- Directed by: Evangelia Kranioti
- Produced by: Evangelia Kranioti
- Starring: Luana Muniz
- Cinematography: Evangelia Kranioti
- Edited by: Yorgos Lamprinos
- Production company: Tropical Underground
- Release date: 16 February 2018 (Berlin);
- Running time: 59 minutes
- Countries: Greece France
- Language: Portuguese

= Obscuro Barroco =

Obscuro Barroco is a documentary film, directed by Evangelia Kranioti and released in 2018. A Greek and French coproduction, the film profiles Luana Muniz, a Brazilian transgender activist.

==Summary==
Obscuro Barroco is an object that transforms infinitely, that devours infinitely: it is the mouth of Luana Muniz, a legendary figure of Rio de Janeiro’s night that serves as the stolen point of entry to the city's nocturnal incandescence.
The film opens with a seductive ballet of luxuriant tropical vegetation caught in the sea breeze and bowing under heavy rain drops. The theatrical beauty of these evergreen trees is so intense that it appears to border upon the artificial: these images set the stage for a reversal of perspective in which nature itself seems factitious. It will reappear in the glittering décor of a carnival float, the swirling gateway to an artificial paradise that a healer blows in our face. It is our very capacity for metempsychosis that plays out in this film, this strange and unknown faculty through which our soul can move towards, through and inside other bodies. A true question of cinema, then.

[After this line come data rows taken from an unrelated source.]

-- ==== Sys2Proof/Laws/Maps.lean ====
section
/-! SUPPORT. What the association lists and the bit fields do: a key reads what was last stored at it, other keys are untouched, and a field of a
number reads what was placed in it while the fields beside it stay. -/
namespace Sys2Proof.Machine

variable {κ α : Type} [DecidableEq κ]

@[simp] theorem AMap.get?_erase_self (m : AMap κ α) (k : κ) : AMap.get? (AMap.erase m k) k = none := by
  induction m with
  | nil => rfl
  | cons x t ih =>
    obtain ⟨k', v⟩ := x
    by_cases h : k' = k
    · simp [AMap.erase, h, ih]
    · simp [AMap.erase, AMap.get?, h, ih]

theorem AMap.get?_erase_ne (m : AMap κ α) {k k' : κ} (h : k' ≠ k) : AMap.get? (AMap.erase m k) k' = AMap.get? m k' := by
  induction m with
  | nil => rfl
  | cons x t ih =>
    obtain ⟨q, v⟩ := x
    by_cases hq : q = k
    · subst hq; simp [AMap.erase, AMap.get?, ih, Ne.symm h]
    · by_cases hr : q = k'
      · subst hr; simp [AMap.erase, AMap.get?, hq]
      · simp [AMap.erase, AMap.get?, hq, hr, ih]

@[simp] theorem AMap.get?_set_self (m : AMap κ α) (k : κ) (v : α) : AMap.get? (AMap.set m k v) k = some v := by
  simp [AMap.set, AMap.get?]

theorem AMap.get?_set_ne (m : AMap κ α) {k k' : κ} (v : α) (h : k' ≠ k) : AMap.get? (AMap.set m k v) k' = AMap.get? m k' := by
  simp [AMap.set, AMap.get?, Ne.symm h, AMap.get?_erase_ne m h]

@[simp] theorem AMap.getD_set_self (m : AMap κ α) (k : κ) (v d : α) : AMap.getD (AMap.set m k v) k d = v := by
  simp [AMap.getD]

theorem AMap.getD_set_ne (m : AMap κ α) {k k' : κ} (v d : α) (h : k' ≠ k) : AMap.getD (AMap.set m k v) k' d = AMap.getD m k' d := by
  simp [AMap.getD, AMap.get?_set_ne m v h]

@[simp] theorem AMap.getD_erase_self (m : AMap κ α) (k : κ) (d : α) : AMap.getD (AMap.erase m k) k d = d := by
  simp [AMap.getD]

theorem AMap.getD_erase_ne (m : AMap κ α) {k k' : κ} (d : α) (h : k' ≠ k) : AMap.getD (AMap.erase m k) k' d = AMap.getD m k' d := by
  simp [AMap.getD, AMap.get?_erase_ne m h]

/-- A field placed in a number reads back, cut to its width. -/
theorem bitsOf_setBits_self (n hi lo v : Nat) : bitsOf (setBits n hi lo v) hi lo = v % 2 ^ (hi + 1 - lo) := by
  unfold bitsOf setBits bitsOf
  have hp : 0 < 2 ^ lo := Nat.two_pow_pos lo
  have hw : 0 < 2 ^ (hi + 1 - lo) := Nat.two_pow_pos _
  generalize 2 ^ (hi + 1 - lo) = W at *
  generalize 2 ^ lo = L at *
  have e : n = L * (n / L) + n % L := (Nat.div_add_mod n L).symm
  have e2 : n / L = W * (n / L / W) + n / L % W := (Nat.div_add_mod (n / L) W).symm
  have hr : n % L < L := Nat.mod_lt _ hp
  have hv : v % W < W := Nat.mod_lt _ hw
  have : n - n / L % W * L + v % W * L = (W * (n / L / W) + v % W) * L + n % L := by
    have : n = (W * (n / L / W) + n / L % W) * L + n % L := by
      rw [← e2, Nat.mul_comm]; exact e
    calc n - n / L % W * L + v % W * L
        = ((W * (n / L / W) + n / L % W) * L + n % L) - n / L % W * L + v % W * L := by rw [← this]
      _ = (W * (n / L / W) + v % W) * L + n % L := by
        rw [Nat.add_mul, Nat.add_mul]; omega
  rw [this, Nat.add_comm _ (n % L), Nat.add_mul_div_right _ _ hp, Nat.div_eq_of_lt hr, Nat.zero_add,
    Nat.mul_add_mod, Nat.mod_mod]

/-- Bits below or above a field are what they were. -/
theorem bitsOf_setBits_other (n hi lo v a b : Nat) (h : a < lo ∨ hi < b) (hb : b ≤ a + 1) (hl : lo ≤ hi + 1) :
    bitsOf (setBits n hi lo v) a b = bitsOf n a b := by
  unfold bitsOf setBits bitsOf
  have hL : 0 < 2 ^ lo := Nat.two_pow_pos lo
  have hW : 0 < 2 ^ (hi + 1 - lo) := Nat.two_pow_pos _
  have hv : v % 2 ^ (hi + 1 - lo) < 2 ^ (hi + 1 - lo) := Nat.mod_lt _ hW
  have key : n - n / 2 ^ lo % 2 ^ (hi + 1 - lo) * 2 ^ lo + v % 2 ^ (hi + 1 - lo) * 2 ^ lo =
      (n / 2 ^ lo / 2 ^ (hi + 1 - lo) * 2 ^ (hi + 1 - lo) + v % 2 ^ (hi + 1 - lo)) * 2 ^ lo + n % 2 ^ lo := by
    generalize hWW : 2 ^ (hi + 1 - lo) = W at *
    generalize 2 ^ lo = L at *
    have e : n = (W * (n / L / W) + n / L % W) * L + n % L := by
      rw [Nat.div_add_mod (n / L) W, Nat.mul_comm]; exact (Nat.div_add_mod n L).symm
    calc n - n / L % W * L + v % W * L
        = ((W * (n / L / W) + n / L % W) * L + n % L) - n / L % W * L + v % W * L := by rw [← e]
      _ = (n / L / W * W + v % W) * L + n % L := by
        rw [Nat.add_mul, Nat.add_mul, Nat.mul_comm W]; omega
  rw [key]
  rcases h with h | h
  · -- the bits lie below the field
    have e1 : 2 ^ lo = 2 ^ b * 2 ^ (lo - b) := by rw [← Nat.pow_add]; congr 1; omega
    have e2 : 2 ^ (lo - b) = 2 ^ (a + 1 - b) * 2 ^ (lo - a - 1) := by rw [← Nat.pow_add]; congr 1; omega
    generalize n / 2 ^ lo / 2 ^ (hi + 1 - lo) * 2 ^ (hi + 1 - lo) + v % 2 ^ (hi + 1 - lo) = q
    have hn : n / 2 ^ b % 2 ^ (a + 1 - b) = n % 2 ^ lo / 2 ^ b % 2 ^ (a + 1 - b) := by
      conv => lhs; rw [← Nat.div_add_mod n (2 ^ lo)]
      rw [e1, Nat.mul_assoc, Nat.mul_add_div (Nat.two_pow_pos b), e2, Nat.mul_assoc, Nat.mul_add_mod]
    rw [hn]
    have : q * 2 ^ lo + n % 2 ^ lo = 2 ^ b * (2 ^ (lo - b) * q) + n % 2 ^ lo := by
      rw [← Nat.mul_assoc, ← e1, Nat.mul_comm]
    rw [this, Nat.mul_add_div (Nat.two_pow_pos b), e2, Nat.mul_assoc, Nat.mul_add_mod]
  · -- the bits lie above the field
    have e1 : 2 ^ b = 2 ^ (hi + 1) * 2 ^ (b - hi - 1) := by rw [← Nat.pow_add]; congr 1; omega
    have e2 : 2 ^ (hi + 1) = 2 ^ lo * 2 ^ (hi + 1 - lo) := by rw [← Nat.pow_add]; congr 1; omega
    congr 1
    rw [e1, ← Nat.div_div_eq_div_mul, ← Nat.div_div_eq_div_mul, e2, ← Nat.div_div_eq_div_mul, ← Nat.div_div_eq_div_mul]
    congr 1
    rw [Nat.add_comm _ (n % 2 ^ lo), Nat.add_mul_div_right _ _ hL, Nat.div_eq_of_lt (Nat.mod_lt n hL), Nat.zero_add,
      Nat.add_comm, Nat.add_mul_div_right _ _ hW, Nat.div_eq_of_lt hv, Nat.zero_add]

/-- Placing a field keeps a number of w bits within w bits. -/
theorem setBits_lt (n hi lo v w : Nat) (hn : n < 2 ^ w) (hh : hi < w) (hl : lo ≤ hi + 1) : setBits n hi lo v < 2 ^ w := by
  have hhigh : bitsOf (setBits n hi lo v) (w + (setBits n hi lo v)) w = bitsOf n (w + (setBits n hi lo v)) w :=
    bitsOf_setBits_other n hi lo v _ w (Or.inr hh) (by omega) hl
  unfold bitsOf at hhigh
  rw [Nat.div_eq_of_lt hn, Nat.zero_mod] at hhigh
  have hp : 0 < 2 ^ w := Nat.two_pow_pos w
  rcases Nat.lt_or_ge (setBits n hi lo v) (2 ^ w) with h | h
  · exact h
  · exfalso
    generalize setBits n hi lo v = x at *
    have hx : x / 2 ^ w < 2 ^ (w + x + 1 - w) :=
      Nat.lt_of_le_of_lt (Nat.div_le_self _ _) (Nat.lt_of_lt_of_le Nat.lt_two_pow_self (Nat.pow_le_pow_right (by omega) (by omega)))
    rw [Nat.mod_eq_of_lt hx] at hhigh
    have := Nat.div_pos h hp
    omega

end Sys2Proof.Machine
end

Obscuro Barroco is a docufiction about the dizzying heights of gender and metamorphosis. It is also a cinematographic hommage to a land of extremes, the city of Rio de Janeiro. Following the path of iconic transsexual figure Luana Muniz (1961-2017), the film explores different quests for the self through transvestism, carnaval and political struggle. In turn, it asks questions about the desire for transformation of the body, both intimate and social.

The film had its theatrical premiere at the 2018 Berlin International Film Festival, where it won a Jury Award from the Teddy Award program.